It can sometimes be difficult to identify threats to the sale of your client’s business until your client is already well within the sale process, and by then it’s already too late to address them. There are many occurrences where business owners and their advisors never even see the potential Deal Killers lurking in the corner.
With this blog, it is our goal to educate you, as your client’s most trusted advisor, to be aware of the risks involved when going to market and know how to overcome the three most common Deal Killers. All advisors should have a wealth of knowledge on this topic, not just M&A professionals. It’s part of your responsibility to guide your clients and determine if an offer is right and also be able to identify the risks.
What is a Deal Killer?
A Deal Killer is a condition that, if undetected and unresolved before a third-party sale, will kill the transaction. The goal of pre-sale planning is to maximize sale profits, achieve the owner's “softer” goals, and neutralize these Deal Killers.
There are a number of Deal Killers that, once the sale process begins, live up to their name: They can and will destroy a deal. Let’s start with the most common, and avoidable, Deal Killers. You'll notice that they all have something in common – false assumptions about how much they need from their business and how much they can get from the sale.
Deal Killer #1 – Inaccurate Financial Requirements
The first, and most avoidable, pitfall is when an owner believes that they can sell their business for enough money today to satisfy their financial independence needs and wants before going to market.
There are two parts to this Deal Killer:
- The failure to appreciate how much money your client needs to support their post-exit life for as long as that life is likely to last.
- The failure to base an assessment of their company’s value on a professional estimate rather than on assumptions.
To neutralize this Deal Killer, you first need to sit down with your client and figure out exactly what they need to achieve financial security. You may have already done this with your client while working together to determine their goals. Then, hire a professional appraiser to calculate the value of their company. No client should ever take their business to market with assumptions in these two areas. Help them get the facts so they are making informed decisions about their future.
Deal Killer #2 – Market vs Owners Perception of Value
Once advisors have helped an owner calculate the amount of money necessary to achieve financial independence, it is vital that owners know, before going to market, what the market considers the business to be worth. Advisors who are not investment bankers or business brokers must recruit and work with those members of the Advisor Team to assign an accurate valuation. They should also be able to provide your client with the underlying reason for that valuation so that if there is a disconnect between what the owner needs and what the market is willing to pay for, they can focus on building that value. Slay this Deal Killer by recruiting the right Advisor Team members and getting your owner clients an accurate market valuation.
Deal Killer #3 - The Owner’s Exclusive Focus on Top-Line Sale Price
Owners and advisors must factor into the likely sale price deductions of taxes, debt, transaction fees, and other costs to help owners avoid this specific Deal Killer.

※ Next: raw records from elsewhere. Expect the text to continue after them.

-- ==== Sys2Proof/Machine/Layout.lean ====
section
/-!
DEFINITION. The opcode maps (R80, R81, R86, R87): the layout of every instruction, with its opcode, its function and its
form; the slices and roles it may issue from (R43, R46, R87, R212); which may stand in a run (R202) and pair (R54).
-/
namespace Sys2Proof

/-- The code of a cause (R405). -/
def Cause.code : Cause → Nat
  | .unassignedOp => 0x01
  | .reservedBits => 0x02
  | .sliceRole => 0x03
  | .regRange => 0x04
  | .sregOwner => 0x05
  | .ofileOutsideRun => 0x08
  | .queueInRun => 0x09
  | .runForm => 0x0A
  | .loopDiverged => 0x0B
  | .loopStep => 0x0C
  | .loopRange => 0x0D
  | .loopInactive => 0x0E
  | .queueUnbound => 0x10
  | .queueDir => 0x11
  | .queueBind => 0x12
  | .queueDeadlock => 0x13
  | .misaligned => 0x18
  | .scratchRange => 0x19
  | .constRange => 0x1A
  | .addrNoncanon => 0x1B
  | .pageAbsent => 0x1C
  | .pageRead => 0x1D
  | .pageWrite => 0x1E
  | .pageExec => 0x1F
  | .pageEntry => 0x20
  | .pageWalk => 0x21
  | .atomTarget => 0x22
  | .ringForm => 0x23
  | .hostAtomic => 0x24
  | .hostRead => 0x25
  | .barState => 0x28
  | .barTimeout => 0x29
  | .mmaLatch => 0x30
  | .mmaPartial => 0x31
  | .islandFn => 0x34
  | .islandLink => 0x35
  | .islandDesc => 0x36
  | .graphState => 0x38
  | .graphImage => 0x39
  | .jobForm => 0x3A
  | .fabricShare => 0x3B
  | .jobSlot => 0x3C
  | .copyForm => 0x40
  | .layoutBad => 0x41
  | .copyTarget => 0x42
  | .trap => 0x48
  | .brk => 0x49
  | .pmaskState => 0x4A
  | .pmaskLong => 0x4B
  | .ctxError => 0x50
  | .killed => 0x51
  | .shutdown => 0x52
  | .launchDesc => 0x58
  | .launchFit => 0x59
  | .launchImage => 0x5A

/-- The cause with the lowest code (R8). -/
def lowestCause : List Cause → Option Cause
  | [] => none
  | c :: cs => match lowestCause cs with
    | none => some c
    | some d => some (if c.code ≤ d.code then c else d)

/-- The function value of a suffix (R86, R87). -/
def IntCond.fn : IntCond → Nat
  | .eq => 0
  | .ne => 1
  | .lt => 2
  | .le => 3
  | .ltu => 4
  | .leu => 5
def IntCond.ofFn : Nat → Option IntCond
  | 0 => some .eq
  | 1 => some .ne
  | 2 => some .lt
  | 3 => some .le
  | 4 => some .ltu
  | 5 => some .leu
  | _ => none

/-- The function value of a suffix (R86, R87). -/
def FloatCond.fn : FloatCond → Nat
  | .eq => 0
  | .ne => 1
  | .lt => 2
  | .le => 3
  | .un => 4
  | .ord => 5
def FloatCond.ofFn : Nat → Option FloatCond
  | 0 => some .eq
  | 1 => some .ne
  | 2 => some .lt
  | 3 => some .le
  | 4 => some .un
  | 5 => some .ord
  | _ => none

/-- The function value of a suffix (R86, R87). -/
def RoundDir.fn : RoundDir → Nat
  | .rn => 0
  | .rz => 1
  | .rp => 2
  | .rm => 3
def RoundDir.ofFn : Nat → Option RoundDir
  | 0 => some .rn
  | 1 => some .rz
  | 2 => some .rp
  | 3 => some .rm
  | _ => none

/-- The function value of a suffix (R86, R87). -/
def CvtOp.fn : CvtOp → Nat
  | .f32F64 => 0
  | .f64F32 => 1
  | .f16F32 => 2
  | .bf16F32 => 3
  | .f32F16Lo => 4
  | .f32F16Hi => 5
  | .f32Bf16Lo => 6
  | .f32Bf16Hi => 7
  | .i32F32 => 8
  | .ui32F32 => 9
  | .f32I32 => 10
  | .f32Ui32 => 11
  | .i32F64 => 12
  | .ui32F64 => 13
  | .f64I32 => 14
  | .f64Ui32 => 15
  | .i64F64 => 16
  | .ui64F64 => 17
  | .f64I64 => 18
  | .f64Ui64 => 19
def CvtOp.ofFn : Nat → Option CvtOp
  | 0 => some .f32F64
  | 1 => some .f64F32
  | 2 => some .f16F32
  | 3 => some .bf16F32
  | 4 => some .f32F16Lo
  | 5 => some .f32F16Hi
  | 6 => some .f32Bf16Lo
  | 7 => some .f32Bf16Hi
  | 8 => some .i32F32
  | 9 => some .ui32F32
  | 10 => some .f32I32
  | 11 => some .f32Ui32
  | 12 => some .i32F64
  | 13 => some .ui32F64
  | 14 => some .f64I32
  | 15 => some .f64Ui32
  | 16 => some .i64F64
  | 17 => some .ui64F64
  | 18 => some .f64I64
  | 19 => some .f64Ui64
  | _ => none

/-- The function value of a suffix (R86, R87). -/
def CvtSmallOp.fn : CvtSmallOp → Nat
  | .e4m3F32 => 0
  | .e5m2F32 => 1
  | .e2m1F32 => 2
  | .e4m3F16 => 3
  | .e5m2F16 => 4
  | .f32E4m3 => 5
  | .f32E5m2 => 6
  | .f32E2m1 => 7
  | .f16E4m3 => 8
  | .f16E5m2 => 9
  | .scaleE4m3 => 10
  | .scaleE2m1 => 11
  | .bs4e4m3K0 => 12
  | .bs4e4m3K1 => 13
  | .bs4e2m1K0 => 14
  | .bs4e2m1K1 => 15
  | .bs4e2m1K2 => 16
  | .bs4e2m1K3 => 17
  | .f32Bs4e4m3 => 18
  | .f32Bs4e2m1 => 19
def CvtSmallOp.ofFn : Nat → Option CvtSmallOp
  | 0 => some .e4m3F32
  | 1 => some .e5m2F32
  | 2 => some .e2m1F32
  | 3 => some .e4m3F16
  | 4 => some .e5m2F16
  | 5 => some .f32E4m3
  | 6 => some .f32E5m2
  | 7 => some .f32E2m1
  | 8 => some .f16E4m3
  | 9 => some .f16E5m2
  | 10 => some .scaleE4m3
  | 11 => some .scaleE2m1
  | 12 => some .bs4e4m3K0
  | 13 => some .bs4e4m3K1
  | 14 => some .bs4e2m1K0
  | 15 => some .bs4e2m1K1
  | 16 => some .bs4e2m1K2
  | 17 => some .bs4e2m1K3
  | 18 => some .f32Bs4e4m3
  | 19 => some .f32Bs4e2m1
  | _ => none

/-- The function value of a suffix (R86, R87). -/
def ShflOp.fn : ShflOp → Nat
  | .idx => 0
  | .up => 1
  | .dn => 2
  | .xor => 3
def ShflOp.ofFn : Nat → Option ShflOp
  | 0 => some .idx
  | 1 => some .up
  | 2 => some .dn
  | 3 => some .xor
  | _ => none

/-- The function value of a suffix (R86, R87). -/
def QswpOp.fn : QswpOp → Nat
  | .h => 0
  | .v => 1
  | .d => 2
def QswpOp.ofFn : Nat → Option QswpOp
  | 0 => some .h
  | 1 => some .v
  | 2 => some .d
  | _ => none

/-- The function value of a suffix (R86, R87). -/
def RedOp.fn : RedOp → Nat
  | .add => 0
  | .min => 1
  | .max => 2
  | .and => 3
  | .or => 4
  | .xor => 5
  | .fadd => 6
  | .fmin => 7
  | .fmax => 8
def RedOp.ofFn : Nat → Option RedOp
  | 0 => some .add
  | 1 => some .min
  | 2 => some .max
  | 3 => some .and
  | 4 => some .or
  | 5 => some .xor
  | 6 => some .fadd
  | 7 => some .fmin
  | 8 => some .fmax
  | _ => none

/-- The function value of a suffix (R86, R87). -/
def Size.fn : Size → Nat
  | .b => 0
  | .h => 1
  | .w => 2
  | .d => 3
  | .x => 4
def Size.ofFn : Nat → Option Size
  | 0 => some .b
  | 1 => some .h
  | 2 => some .w
  | 3 => some .d
  | 4 => some .x
  | _ => none

/-- The function value of a suffix (R86, R87). -/
def AtomOp.fn : AtomOp → Nat
  | .add => 0
  | .sub => 1
  | .min => 2
  | .max => 3
  | .minu => 4
  | .maxu => 5
  | .and => 6
  | .or => 7
  | .xor => 8
  | .xchg => 9
  | .inc => 10
  | .dec => 11
  | .fadd => 12
  | .fmin => 13
  | .fmax => 14
def AtomOp.ofFn : Nat → Option AtomOp
  | 0 => some .add
  | 1 => some .sub
  | 2 => some .min
  | 3 => some .max
  | 4 => some .minu
  | 5 => some .maxu
  | 6 => some .and
  | 7 => some .or
  | 8 => some .xor
  | 9 => some .xchg
  | 10 => some .inc
  | 11 => some .dec
  | 12 => some .fadd
  | 13 => some .fmin
  | 14 => some .fmax
  | _ => none

/-- The function value of a suffix (R86, R87). -/
def CasSize.fn : CasSize → Nat
  | .w => 0
  | .d => 1
  | .x => 2
def CasSize.ofFn : Nat → Option CasSize
  | 0 => some .w
  | 1 => some .d
  | 2 => some .x
  | _ => none

/-- The function value of a suffix (R86, R87). -/
def MmaFmt.fn : MmaFmt → Nat
  | .f16 => 0
  | .bf16 => 1
  | .e4m3 => 2
  | .e5m2 => 3
  | .i8 => 4
  | .bs4e2m1 => 5
  | .bs4e4m3 => 6
def MmaFmt.ofFn : Nat → Option MmaFmt
  | 0 => some .f16
  | 1 => some .bf16
  | 2 => some .e4m3
  | 3 => some .e5m2
  | 4 => some .i8
  | 5 => some .bs4e2m1
  | 6 => some .bs4e4m3
  | _ => none

/-- The function value of a suffix (R86, R87). -/
def Fp8Fmt.fn : Fp8Fmt → Nat
  | .e4m3 => 0
  | .e5m2 => 1
def Fp8Fmt.ofFn : Nat → Option Fp8Fmt
  | 0 => some .e4m3
  | 1 => some .e5m2
  | _ => none

/-- The function value of a suffix (R86, R87). -/
def SbrCond.fn : SbrCond → Nat
  | .always => 0
  | .z => 1
  | .nz => 2
  | .lt => 3
  | .ge => 4
def SbrCond.ofFn : Nat → Option SbrCond
  | 0 => some .always
  | 1 => some .z
  | 2 => some .nz
  | 3 => some .lt
  | 4 => some .ge
  | _ => none

/-- The function value of a suffix (R86, R87). -/
def FenceKind.fn : FenceKind → Nat
  | .acq => 0
  | .rel => 1
  | .ar => 2
  | .sc => 3
def FenceKind.ofFn : Nat → Option FenceKind
  | 0 => some .acq
  | 1 => some .rel
  | 2 => some .ar
  | 3 => some .sc
  | _ => none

This Deal Killer can arise in three different ways.
- The business owner’s failure to attach a precise dollar amount to the net proceeds he or she will need from the sale of the business.
- The business owner’s failure to do more than “guesstimate” what outside buyers would be willing to pay for the business.
- The business owner’s (now seller’s) participation in negotiations with buyers without knowing the proceeds needed and the amount buyers are willing to pay.
The best way to avoid this Deal Killer is to engage in pre-sale planning, before talking to buyers, that:
- Pinpoints the amount of cash your client will need from the sale to achieve financial independence.
- Provides a likely sale price for your client’s company in today’s marketplace.
- Takes into account all of the taxes and expenses that will cut into your sale proceeds.
Don’t let those gross numbers dazzle you and cloud your judgment. To overcome this Deal Killer, simply lay out each of the fees and parties involved that an owner should be aware of before they go to market. If the facts and calculations do not meet the expectations of your client, you should advise that they not move forward with a third-party sale until they do.
Don’t Let Optimism Be the Downfall
As you can see, each of these Deal Killers are variations on a theme and a result of owners being individuals who view a glass as half-full. After all, as Harvard professor Howard Stevenson noted, entrepreneurs started their businesses “without regard to resources currently controlled.” Optimism is likely a necessary quality in starting a business without adequate capital.
In the context of a business exit, however, optimism can result in owners consistently and often dramatically overvaluing their businesses. In doing so, they waste time, money, and effort. In entering the market with an unrealistic asking price, and subsequently withdrawing from the market, owners do significant harm to any future effort to sell the business.
- The advisor's job is to incorporate an understanding of marketplace reality into an owner’s pre-sale planning.
- Successful exits can require years of value-building efforts, but owners who think their businesses are worth far more than buyers do don't know that.
- It is critical to the ultimate success of an owner's exit that they realistically assess likely sale price years before their planned departure dates.